Microscope pictures from sample 4 (2ml emulsion, centrifuge for 20min at 30x g). Left: A fluorescent object. Right: The same object under white light.
Strange structures. Left: Aggregates in the oil-lipid emulsion. Right: Air-water interface and an unexpected 'bubbly' structure in the aqueous region.

• Having followed our normal and modified protocol strictly, we finally saw results of GFP enclosed around a circular barrier. We are not entirely convinced that these are vesicles as not many of these "vesicles" have been found, although we could attribute it to perhaps fundamental flaws in our protocol. In addition, we got word from Oscar, our resident vesicle specialist at Imperial College, that vesicles and miniature air bubbles are very hard to discern even with years of expertise, and the only true way of determining vesicle formation is to use fluorescent-tagged phospholipids.

• Another thing that was noted was also the indiscriminate clumping of GFP that was observed. Previously we have used 10X GFP standard stock solution as we could not visualize it under the fluorescence microscope.
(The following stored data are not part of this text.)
-- ==== Sys2Proof/Certificates/Slice0/Obligations.lean ====
section
/-! DEFINITION. The statements for the provers (OBLIGATIONS.json). -/

open Sys2Proof Sys2Proof.Machine

/-! ### The whole block -/

/-- A step with command c at the front of the queue is exec of c on the state with the queue's rest. On an empty queue one clock
of the Sundial passes (the model's choice, log entry 3): while the PLL runs, the counter advances by 1 + RATE through the 32-bit
fraction (R203), and where no armed action slot is due at the new count (R211) and no gate's dead time or separation (R182) and
no part of a refresh pulse (R459) ends, and no brake switch that may be on is still off (R651), nothing beside the Sundial,
SUN.DRIFT and the counter of free values changes. While the PLL does not run nothing changes. -/
def Obligations.StepRunsTheCommandAtTheFront : Prop :=
  (∀ (c : Instr) (r : List Instr) (s : State), step { s with pending := c :: r } = exec c { s with pending := r }) ∧
  ∀ s : State, s.pending = [] → ∃ t, step s = .next t ∧
    (s.sun.pll = false → t = s) ∧
    let cnt := s.sun.cnt + BitVec.ofInt 64 (1 + ((s.sun.frac : Int) + s.sfld F.SUN_RATE) / 4294967296)
    (s.sun.pll = true → (∀ n, n < 8 → s.flag (F.SUN_ACT_CTRL_ARM n) = false ∨ cnt.toNat < (s.act n).1) →
      (∀ x w, w ∈ (s.tr x).wait ++ (s.tr x).gap → w = 0 ∨ s.subTicks + 16 < w) →
      (∀ x, s.mayBeOn x 6 = true → bit (s.tr x).gates 6 = true) →
      (∀ x l, l ∈ (s.tr x).ref → ∀ e, e ∈ l → s.subTicks + 16 < e.1) →
      t.sun.cnt = cnt ∧ (∀ a, a ≠ A.SUN_DRIFT → t.rd a = s.rd a) ∧ ∀ p, p ≠ .sun → p ≠ .free → Part.same p s t)

/-- From every state each of the 234 commands (constructors of Instr), an operator, a register write such as sunCtrlWrite, setGo
or snap, or an event, answers a next state: none stops the block. That state differs from the one before only in the parts
(Instr.parts) and the registers (Instr.mayWrite) that the rules of the command reach; every other part, every other register and
the queue are as before. A part is left or kept as a whole: the frame says nothing of memory for a command whose parts name it,
nor of which of an axis's or a die's fields moves; the statements of the families give the addresses and the fields. -/
def Obligations.EveryCommandCompletesInItsFrame : Prop :=
  ∀ (c : Instr) (s : State), ∃ t, exec c s = .next t ∧ c.keeps s t ∧ t.pending = s.pending

/-- Invariant of the model: in a state whose stores (active registers, shadow copies, memory bytes) are canonical (addresses
strictly rising, no entry equal to what an unlisted address reads as), every step answers a next state, and its stores are
canonical again. -/
def Obligations.EveryStepKeepsTheStoresCanonical : Prop :=
  ∀ s : State, s.Wf = true → ∃ t, step s = .next t ∧ t.Wf = true

/-- R72, table 3.3, table 0.5: right after a power-on reset the die is held in reset, GH.IDENT reads 0x2412_5DA1 (R2),
GH.RST_CAUSE holds POR alone (R96, table 3.8), memory reads zero everywhere, the Sundial counter and the fault log are zero, no
image is applied, no command waits, every register reads its reset value, and the stores are canonical. (The POR value of a
field that the boot gives, taken as 0, is the model's choice: log entry 4.) -/
def Obligations.ResetLeavesTheStatedValues : Prop :=
  State.reset.Wf = true ∧ State.reset.die = .por ∧ State.reset.pending = [] ∧ State.reset.rd A.GH_IDENT = 0x24125DA1#32 ∧
  State.reset.rd A.GH_RST_CAUSE = 1#32 ∧ (∀ a, State.reset.byte a = 0) ∧ State.reset.sun.cnt = 0 ∧
  (∀ n, State.reset.rd (A.LDG_LOG n) = 0) ∧ State.reset.rd A.LDG_LOG_STAT = 0 ∧ State.reset.img = Img.none ∧
  ∀ a, State.reset.rd a = regPor a

/-! ### Resets, boot and image -/

/-- R68, R69, R70, R71, R72, R95, table 3.3: RESET_N low for 1 µs or longer with the die out of reset, a keyed write of SOFT or
REBOOT that R70 does not refuse, and a thermal restart each leave the state of table 3.3 (State.warmOf). The reset of RESET_N
lasts while the land is low; after each other the boot begins with BOOTSEL latched. A pulse of 100 ns to 1 µs is a whole warm
reset or nothing (freely: log entry 1), and a shorter one changes nothing. TRx.VBS reads its reset value 0 in every field. A low
ASC that a die only has due goes (the model's choice, log entry 77). -/
def Obligations.WarmResetsLeaveTable33 : Prop :=
  ∀ (s : State) (w : Word) (ns b : Nat), s.Wf = true →
    (1000 ≤ ns → s.die = .up → ∃ t, exec (.resetPin ns b) s = .next t ∧ s.warmOf t ∧ t.die = .pinReset ∧ t.pins.resetN = false) ∧
    (100 ≤ ns → ns < 1000 → s.die = .up → ∃ t, exec (.resetPin ns b) s = .next t ∧
      (t = { s with free := t.free } ∨ s.warmOf t ∧ t.bootsWith b)) ∧
    (ns < 100 → exec (.resetPin ns b) s = .next s) ∧
    (s.rstTaken w = true → fieldOf F.GH_RST_CTRL_SOFT w = 1 →
      ∃ t, exec (.soft w b) s = .next t ∧ s.warmOf t ∧ t.bootsWith b) ∧
    (s.rstTaken w = true → fieldOf F.GH_RST_CTRL_REBOOT w = 1 →
      ∃ t, exec (.reboot w b) s = .next t ∧ s.warmOf t ∧ t.bootsWith b) ∧
    (s.die = .thermal → ∃ t, exec (.thermalRestart b) s = .next t ∧ s.warmOf t ∧ t.bootsWith b)

/-- R96, table 3.8: after a reset by RESET_N, a software reset, a reboot request (recorded too where both bits are written as 1)
and a thermal restart, the bit of that cause is 1, every other cause bit is as it was, and WARM_COUNT is one more, saturating at
255. -/
def Obligations.WarmResetAddsItsCause : Prop :=
  ∀ (s : State) (w : Word) (ns b : Nat), s.Wf = true →
    (1000 ≤ ns → s.die = .up → ∃ t, exec (.resetPin ns b) s = .next t ∧ s.causeAdded t F.GH_RST_CAUSE_PIN) ∧
    (s.rstTaken w = true → fieldOf F.GH_RST_CTRL_SOFT w = 1 → ∃ t, exec (.soft w b) s = .next t ∧
      s.causeAdded t (if fieldOf F.GH_RST_CTRL_REBOOT w = 1 then F.GH_RST_CAUSE_REBOOT else F.GH_RST_CAUSE_SOFT)) ∧
    (s.rstTaken w = true → fieldOf F.GH_RST_CTRL_REBOOT w = 1 →
      ∃ t, exec (.reboot w b) s = .next t ∧ s.causeAdded t F.GH_RST_CAUSE_REBOOT) ∧
    (s.die = .thermal → ∃ t, exec (.thermalRestart b) s = .next t ∧ s.causeAdded t F.GH_RST_CAUSE_THERMAL)

/-- R70: while a bridge of either axis is enabled, a keyed write of SOFT or REBOOT with FORCE = 0 has no effect, and the next
reply carries REFUSED_RUNNING (its only trace, the flag noted for the reply). With FORCE = 1 it resets the die. -/
def Obligations.ResetIsRefusedWhileABridgeIsEnabled : Prop :=
  ∀ (s : State) (w : Word) (b : Nat) (c : Instr), s.rstOpen = true → s.anyBridge = true →
    fieldOf F.GH_RST_CTRL_KEY w = 0xC35A →
    (c = .soft w b ∧ fieldOf F.GH_RST_CTRL_SOFT w = 1 ∨ c = .reboot w b ∧ fieldOf F.GH_RST_CTRL_REBOOT w = 1) →
    (fieldOf F.GH_RST_CTRL_FORCE w = 0 → ∃ t, exec c s = .next t ∧ t = { s with reply := t.reply } ∧ bit t.reply rfRunning = true) ∧
    (fieldOf F.GH_RST_CTRL_FORCE w = 1 → ∃ t, exec c s = .next t ∧ t.bootsWith b)

/-- R65, R66, R68, R43, R72, R74, R173: when the supplies have risen the die leaves POR if RESET_N is high and TMODE low, with
BOOTSEL latched, and else waits for RESET_N. A supply below its threshold for more than 1 µs is a power-on reset: every register
at its reset value but for a low ASC that a Trellis die holds (TRx.SAFE_STAT), all memory zero, the Sundial at zero; below 0.2
µs it is ignored, and in between either of the two happens (R66; log entry 1). R69: so does a RESET_N pulse of 100 ns to 1 µs on
a die that is up, with the whole warm reset and the boot, or nothing. RESET_N rising lets a die that it holds go. TMODE high
holds the die in reset with both Trellis dies off. TMODE low lets a die that it holds go, into the boot or to RESET_N, and
changes no other die (the model's choice, log entry 38: the manual states no exit). PLL_LOCK of a die that is up marks the PLL
locked and ends the cause of code 33; of one in reset it does nothing. -/
def Obligations.SuppliesAndLandsHoldAndReleaseTheDie : Prop :=
  ∀ (s : State) (ns b : Nat),
    let por (t : State) : Prop := t.die = .por ∧ (∀ a, t.byte a = 0) ∧ t.sun = Sun.reset ∧
      ∀ a, a ∉ [A.TR_SAFE_STAT .a, A.TR_SAFE_STAT .b] → t.rd a = regPor a
    (s.die = .por → s.pins.tmode = false → s.pins.resetN = true → ∃ t, exec (.porExit b) s = .next t ∧ t.isUp = true ∧
      t.fld F.GH_BOOT_STATUS_BOOTSEL = b % 4 ∧ s.onlyRegs [A.GH_BOOT_STATUS] { t with die := s.die, pins := s.pins }) ∧
    (s.die = .por → s.pins.tmode = false → s.pins.resetN = false → ∃ t, exec (.porExit b) s = .next t ∧ t.die = .pinReset) ∧
    (1000 < ns → ∃ t, exec (.supplyBrownout ns) s = .next t ∧ por t) ∧
    (200 ≤ ns → ns ≤ 1000 → ∃ t, exec (.supplyBrownout ns) s = .next t ∧ (t = { s with free := t.free } ∨ por t)) ∧
    (100 ≤ ns → ns < 1000 → s.die = .up → ∃ t, exec (.resetPin ns b) s = .next t ∧
      (t = { s with free := t.free } ∨ t.fld F.GH_RST_CAUSE_PIN = 1 ∧ t.bootsWith b)) ∧
    (ns < 200 → exec (.supplyBrownout ns) s = .next s) ∧
    (s.die = .pinReset → s.pins.tmode = false → ∃ t, exec (.resetPinRelease b) s = .next t ∧ t.isUp = true ∧
      t.pins.resetN = true ∧ t.fld F.GH_BOOT_STATUS_BOOTSEL = b % 4) ∧
    (s.die = .up → ∃ t, exec (.tmodeHigh true b) s = .next t ∧ t.die = .tmode ∧ t.pins.tmode = true ∧
      ∀ x c, c < 7 → bit (t.tr x).gates c = false) ∧
    (s.die = .tmode → ∃ t, exec (.tmodeHigh false b) s = .next t ∧ t.pins.tmode = false ∧
      if s.pins.resetN then t.isUp = true ∧ t.fld F.GH_BOOT_STATUS_BOOTSEL = b % 4 else t.die = .pinReset) ∧
    (s.die ≠ .tmode → ∃ t, exec (.tmodeHigh false b) s = .next t ∧ t.pins.tmode = false ∧ t.die = s.die) ∧
    (s.isUp = true → ∃ t, exec .pllLock s = .next t ∧
      t.sun = { s.sun with pll := true } ∧ t.cause 0 33 = false ∧ s.onlyRegs [(causeFld 0 33).reg] { t with sun := s.sun }) ∧
    (s.isUp = false → exec .pllLock s = .next s)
However, GFP, in excess concentration compared to phospholipid amounts, are thought to aggregate together instead of forming vesicular monolayers in our emulsion (and disrupt vesicle formation). This is strongly suggested to be the primary reason for the massive amounts of fluorescence observed under the microscope that contribute to fluorescent noise. Alternatively it has been suggested that it would be better if we reduce this concentration, focussing instead on observing lower amounts of fluorescence, but making sure that whatever is observed is clearly indicative of GFP fluorescing within vesicles, which is the function of what a marker is supposed to achieve.

• POPC, dodecane and Span 80 has arrived from sigma, which we will start preparation tomorrow.

20th August '07

• So far, there has been no conclusive evidence of GFP solution that is encapsulated within vesicles. To date, our best result is given as green fluorescence around the border of a ~10 μm vesicle (we don't know why), and strong fluorescence that is observed in miniature circles of < 1μm diameter, but no conclusive argument that those are vesicles.

• We are admist modifiying the protocol, especially at the magnetic stirring, interface formation, and centrifugation stages. This is because we found conclusive results of monolayer vesicle formation containing GFP diluted solution at the emulsion phase, but no vesicles that contain GFP at the latter phase.

• Problems encountered:
  • Dessicator not working properly. We discovered it only a couple of days into this phase of the experiment (and rectified the problem), but as it affected the preliminary preparation of our vesicles, we did not yield good results with those samples.
  • We diluted GFP to 200X, then 100X, before realizing that we could not visualize both dilutions of GFP (faint fluorescence for 100X) on the fluorescence microscope. Since then, we dilute GFP standard solution to 10X, which gives us a clear signal.
  • We also did not know the light microscope will bleach GFP. Slides last at most 10 minutes under light microscopy.

• Solutions proposed:
  • Use of POPC and dodecane instead that is common across literature.
  • Use of aluminium foil to avoid GFP bleaching.
  • Experimentation on the protocol itself to suit our reagents and specifications.